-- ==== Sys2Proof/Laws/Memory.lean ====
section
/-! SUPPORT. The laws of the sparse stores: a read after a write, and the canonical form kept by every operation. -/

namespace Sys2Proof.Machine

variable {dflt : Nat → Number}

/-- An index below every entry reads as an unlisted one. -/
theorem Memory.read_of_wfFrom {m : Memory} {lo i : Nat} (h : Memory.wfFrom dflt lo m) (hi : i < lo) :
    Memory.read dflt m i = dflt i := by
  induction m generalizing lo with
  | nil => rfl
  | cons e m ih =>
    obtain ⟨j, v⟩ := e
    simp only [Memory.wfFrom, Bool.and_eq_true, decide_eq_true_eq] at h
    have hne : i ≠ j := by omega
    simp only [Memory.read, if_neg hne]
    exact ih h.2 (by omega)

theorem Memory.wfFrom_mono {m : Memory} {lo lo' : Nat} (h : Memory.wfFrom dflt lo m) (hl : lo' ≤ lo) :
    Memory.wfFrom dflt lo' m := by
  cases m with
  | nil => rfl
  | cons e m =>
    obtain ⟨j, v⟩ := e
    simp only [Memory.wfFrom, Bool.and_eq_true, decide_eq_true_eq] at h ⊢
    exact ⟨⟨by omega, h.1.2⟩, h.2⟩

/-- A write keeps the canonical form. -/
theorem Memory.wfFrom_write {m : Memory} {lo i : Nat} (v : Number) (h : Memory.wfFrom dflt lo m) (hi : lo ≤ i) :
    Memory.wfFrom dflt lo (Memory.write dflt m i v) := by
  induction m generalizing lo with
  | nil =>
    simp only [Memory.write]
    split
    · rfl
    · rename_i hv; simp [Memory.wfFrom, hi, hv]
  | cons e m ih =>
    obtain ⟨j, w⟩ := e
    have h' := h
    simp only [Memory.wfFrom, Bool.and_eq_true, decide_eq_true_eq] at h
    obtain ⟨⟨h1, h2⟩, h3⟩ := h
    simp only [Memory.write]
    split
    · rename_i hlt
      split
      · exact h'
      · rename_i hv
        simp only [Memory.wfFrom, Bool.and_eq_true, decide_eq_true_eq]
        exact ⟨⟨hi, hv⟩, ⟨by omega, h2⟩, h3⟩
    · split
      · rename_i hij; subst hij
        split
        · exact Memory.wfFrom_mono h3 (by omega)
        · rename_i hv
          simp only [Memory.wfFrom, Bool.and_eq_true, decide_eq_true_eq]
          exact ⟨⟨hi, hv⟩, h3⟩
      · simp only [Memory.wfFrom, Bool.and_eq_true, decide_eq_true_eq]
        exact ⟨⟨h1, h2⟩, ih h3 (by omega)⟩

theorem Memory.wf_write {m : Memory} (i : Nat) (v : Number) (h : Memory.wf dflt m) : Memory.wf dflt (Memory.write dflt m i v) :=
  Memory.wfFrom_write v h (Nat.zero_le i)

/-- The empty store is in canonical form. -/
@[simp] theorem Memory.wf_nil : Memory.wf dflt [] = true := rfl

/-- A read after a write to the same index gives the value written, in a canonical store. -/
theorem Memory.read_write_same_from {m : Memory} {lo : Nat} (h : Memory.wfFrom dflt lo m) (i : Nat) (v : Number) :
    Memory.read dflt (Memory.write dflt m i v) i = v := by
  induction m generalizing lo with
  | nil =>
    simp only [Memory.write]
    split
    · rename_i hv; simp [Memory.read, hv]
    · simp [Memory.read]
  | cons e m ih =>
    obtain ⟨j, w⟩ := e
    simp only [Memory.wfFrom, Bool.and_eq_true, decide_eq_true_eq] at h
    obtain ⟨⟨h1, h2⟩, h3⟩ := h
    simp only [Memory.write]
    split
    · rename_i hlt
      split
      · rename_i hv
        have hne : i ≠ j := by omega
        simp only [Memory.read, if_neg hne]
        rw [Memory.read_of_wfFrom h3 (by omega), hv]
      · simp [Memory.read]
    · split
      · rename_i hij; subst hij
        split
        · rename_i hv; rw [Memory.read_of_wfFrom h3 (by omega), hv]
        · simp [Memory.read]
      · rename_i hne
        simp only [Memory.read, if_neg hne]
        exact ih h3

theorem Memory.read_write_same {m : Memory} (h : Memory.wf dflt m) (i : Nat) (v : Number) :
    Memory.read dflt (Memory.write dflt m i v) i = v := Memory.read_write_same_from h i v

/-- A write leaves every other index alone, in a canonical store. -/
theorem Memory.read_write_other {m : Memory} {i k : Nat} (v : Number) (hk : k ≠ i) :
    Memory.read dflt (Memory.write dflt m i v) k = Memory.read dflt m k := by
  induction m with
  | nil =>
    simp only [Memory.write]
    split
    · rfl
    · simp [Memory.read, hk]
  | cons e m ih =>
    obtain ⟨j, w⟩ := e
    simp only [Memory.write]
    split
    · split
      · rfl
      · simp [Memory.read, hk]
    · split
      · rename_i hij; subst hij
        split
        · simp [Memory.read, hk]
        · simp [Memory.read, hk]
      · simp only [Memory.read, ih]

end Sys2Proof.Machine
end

==

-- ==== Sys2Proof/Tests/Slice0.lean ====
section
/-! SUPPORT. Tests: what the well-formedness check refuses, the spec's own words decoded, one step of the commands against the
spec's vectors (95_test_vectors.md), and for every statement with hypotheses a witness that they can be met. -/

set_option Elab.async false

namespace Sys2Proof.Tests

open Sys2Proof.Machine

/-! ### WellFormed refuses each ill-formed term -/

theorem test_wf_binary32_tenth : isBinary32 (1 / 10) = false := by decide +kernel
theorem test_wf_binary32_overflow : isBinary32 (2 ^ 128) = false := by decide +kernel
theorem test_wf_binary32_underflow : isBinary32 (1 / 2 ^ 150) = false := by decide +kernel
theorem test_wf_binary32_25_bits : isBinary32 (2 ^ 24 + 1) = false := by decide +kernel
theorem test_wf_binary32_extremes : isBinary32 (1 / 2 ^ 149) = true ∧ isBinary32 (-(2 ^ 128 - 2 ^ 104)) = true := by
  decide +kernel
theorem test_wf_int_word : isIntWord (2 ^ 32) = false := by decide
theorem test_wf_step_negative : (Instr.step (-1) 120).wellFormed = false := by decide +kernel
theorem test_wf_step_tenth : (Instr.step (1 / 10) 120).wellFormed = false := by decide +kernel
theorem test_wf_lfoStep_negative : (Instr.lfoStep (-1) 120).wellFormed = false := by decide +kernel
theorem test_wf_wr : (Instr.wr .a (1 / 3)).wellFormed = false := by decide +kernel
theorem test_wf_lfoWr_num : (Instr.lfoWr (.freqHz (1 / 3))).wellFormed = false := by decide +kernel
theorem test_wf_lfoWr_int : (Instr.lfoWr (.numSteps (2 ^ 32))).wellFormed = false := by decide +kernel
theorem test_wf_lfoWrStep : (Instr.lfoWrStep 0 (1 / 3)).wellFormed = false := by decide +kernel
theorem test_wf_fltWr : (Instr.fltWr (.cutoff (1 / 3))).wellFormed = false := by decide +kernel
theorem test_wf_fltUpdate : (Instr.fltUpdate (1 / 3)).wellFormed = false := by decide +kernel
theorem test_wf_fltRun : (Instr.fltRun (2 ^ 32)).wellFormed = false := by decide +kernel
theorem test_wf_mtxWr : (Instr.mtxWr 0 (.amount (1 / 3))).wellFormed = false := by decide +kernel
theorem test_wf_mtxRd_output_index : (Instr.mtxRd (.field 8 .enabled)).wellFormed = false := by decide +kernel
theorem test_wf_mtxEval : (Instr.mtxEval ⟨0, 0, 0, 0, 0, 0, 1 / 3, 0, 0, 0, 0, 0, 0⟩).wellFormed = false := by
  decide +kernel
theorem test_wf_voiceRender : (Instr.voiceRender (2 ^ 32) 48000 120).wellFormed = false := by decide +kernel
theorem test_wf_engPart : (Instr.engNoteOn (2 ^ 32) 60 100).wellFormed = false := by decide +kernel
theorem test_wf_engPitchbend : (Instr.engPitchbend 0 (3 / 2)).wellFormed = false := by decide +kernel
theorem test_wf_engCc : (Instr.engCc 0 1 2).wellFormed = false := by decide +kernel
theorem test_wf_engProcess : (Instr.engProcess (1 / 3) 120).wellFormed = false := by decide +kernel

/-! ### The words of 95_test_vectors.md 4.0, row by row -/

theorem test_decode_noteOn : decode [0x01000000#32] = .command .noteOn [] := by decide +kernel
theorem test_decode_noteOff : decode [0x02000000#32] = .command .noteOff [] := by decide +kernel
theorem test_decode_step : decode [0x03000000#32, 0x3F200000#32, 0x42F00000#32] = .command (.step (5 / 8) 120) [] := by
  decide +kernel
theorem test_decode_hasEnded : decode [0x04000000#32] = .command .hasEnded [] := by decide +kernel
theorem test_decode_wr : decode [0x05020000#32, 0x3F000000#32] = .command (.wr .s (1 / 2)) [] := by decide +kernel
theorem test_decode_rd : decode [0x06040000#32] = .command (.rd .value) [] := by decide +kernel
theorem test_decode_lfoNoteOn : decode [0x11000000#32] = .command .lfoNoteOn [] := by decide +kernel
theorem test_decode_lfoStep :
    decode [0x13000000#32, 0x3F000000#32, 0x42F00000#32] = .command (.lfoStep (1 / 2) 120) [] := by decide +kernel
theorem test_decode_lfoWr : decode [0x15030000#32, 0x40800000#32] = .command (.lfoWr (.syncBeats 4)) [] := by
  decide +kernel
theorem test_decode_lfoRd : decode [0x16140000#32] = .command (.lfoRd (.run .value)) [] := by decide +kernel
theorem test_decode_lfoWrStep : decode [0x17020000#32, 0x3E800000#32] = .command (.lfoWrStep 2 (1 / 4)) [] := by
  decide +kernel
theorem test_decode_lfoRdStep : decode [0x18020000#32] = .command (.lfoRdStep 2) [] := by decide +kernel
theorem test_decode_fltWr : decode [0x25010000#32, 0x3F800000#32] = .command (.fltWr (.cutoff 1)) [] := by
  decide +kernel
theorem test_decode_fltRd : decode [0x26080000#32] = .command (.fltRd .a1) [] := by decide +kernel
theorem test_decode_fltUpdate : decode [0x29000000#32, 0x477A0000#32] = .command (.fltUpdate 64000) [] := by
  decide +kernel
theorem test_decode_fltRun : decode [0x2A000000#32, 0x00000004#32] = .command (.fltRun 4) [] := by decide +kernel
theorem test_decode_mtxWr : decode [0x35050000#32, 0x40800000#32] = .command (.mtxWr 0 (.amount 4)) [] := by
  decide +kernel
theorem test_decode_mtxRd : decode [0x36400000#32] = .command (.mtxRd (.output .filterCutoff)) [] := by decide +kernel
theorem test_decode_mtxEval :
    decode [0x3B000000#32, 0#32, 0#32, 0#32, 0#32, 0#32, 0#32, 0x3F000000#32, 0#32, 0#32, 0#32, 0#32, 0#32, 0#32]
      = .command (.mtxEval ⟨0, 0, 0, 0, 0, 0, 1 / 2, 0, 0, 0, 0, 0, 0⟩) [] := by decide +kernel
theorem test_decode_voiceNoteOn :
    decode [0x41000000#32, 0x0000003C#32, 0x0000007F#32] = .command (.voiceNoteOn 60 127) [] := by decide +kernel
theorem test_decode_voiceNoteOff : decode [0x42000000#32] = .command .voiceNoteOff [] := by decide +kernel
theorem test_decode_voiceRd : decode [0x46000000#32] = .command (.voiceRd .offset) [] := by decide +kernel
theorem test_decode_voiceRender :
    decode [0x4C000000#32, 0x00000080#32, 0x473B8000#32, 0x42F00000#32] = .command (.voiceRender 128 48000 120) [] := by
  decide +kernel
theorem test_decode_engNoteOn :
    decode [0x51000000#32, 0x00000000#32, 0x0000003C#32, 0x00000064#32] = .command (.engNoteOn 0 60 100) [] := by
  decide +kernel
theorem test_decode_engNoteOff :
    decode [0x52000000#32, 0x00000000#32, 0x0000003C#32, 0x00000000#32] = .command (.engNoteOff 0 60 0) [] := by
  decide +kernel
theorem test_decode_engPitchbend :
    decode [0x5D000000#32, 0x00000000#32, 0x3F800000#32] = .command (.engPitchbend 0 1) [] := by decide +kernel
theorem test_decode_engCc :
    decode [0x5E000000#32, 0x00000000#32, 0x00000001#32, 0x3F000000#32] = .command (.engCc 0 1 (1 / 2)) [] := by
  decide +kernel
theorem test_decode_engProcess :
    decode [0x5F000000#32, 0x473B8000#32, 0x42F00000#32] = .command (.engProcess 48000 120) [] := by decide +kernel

» Exercise brief
Would you show all lines of the material above that contain the word "every"?

» Solution for this task
/-! SUPPORT. The laws of the sparse stores: a read after a write, and the canonical form kept by every operation. -/
/-- An index below every entry reads as an unlisted one. -/
/-- A write leaves every other index alone, in a canonical store. -/
spec's vectors (95_test_vectors.md), and for every statement with hypotheses a witness that they can be met. -/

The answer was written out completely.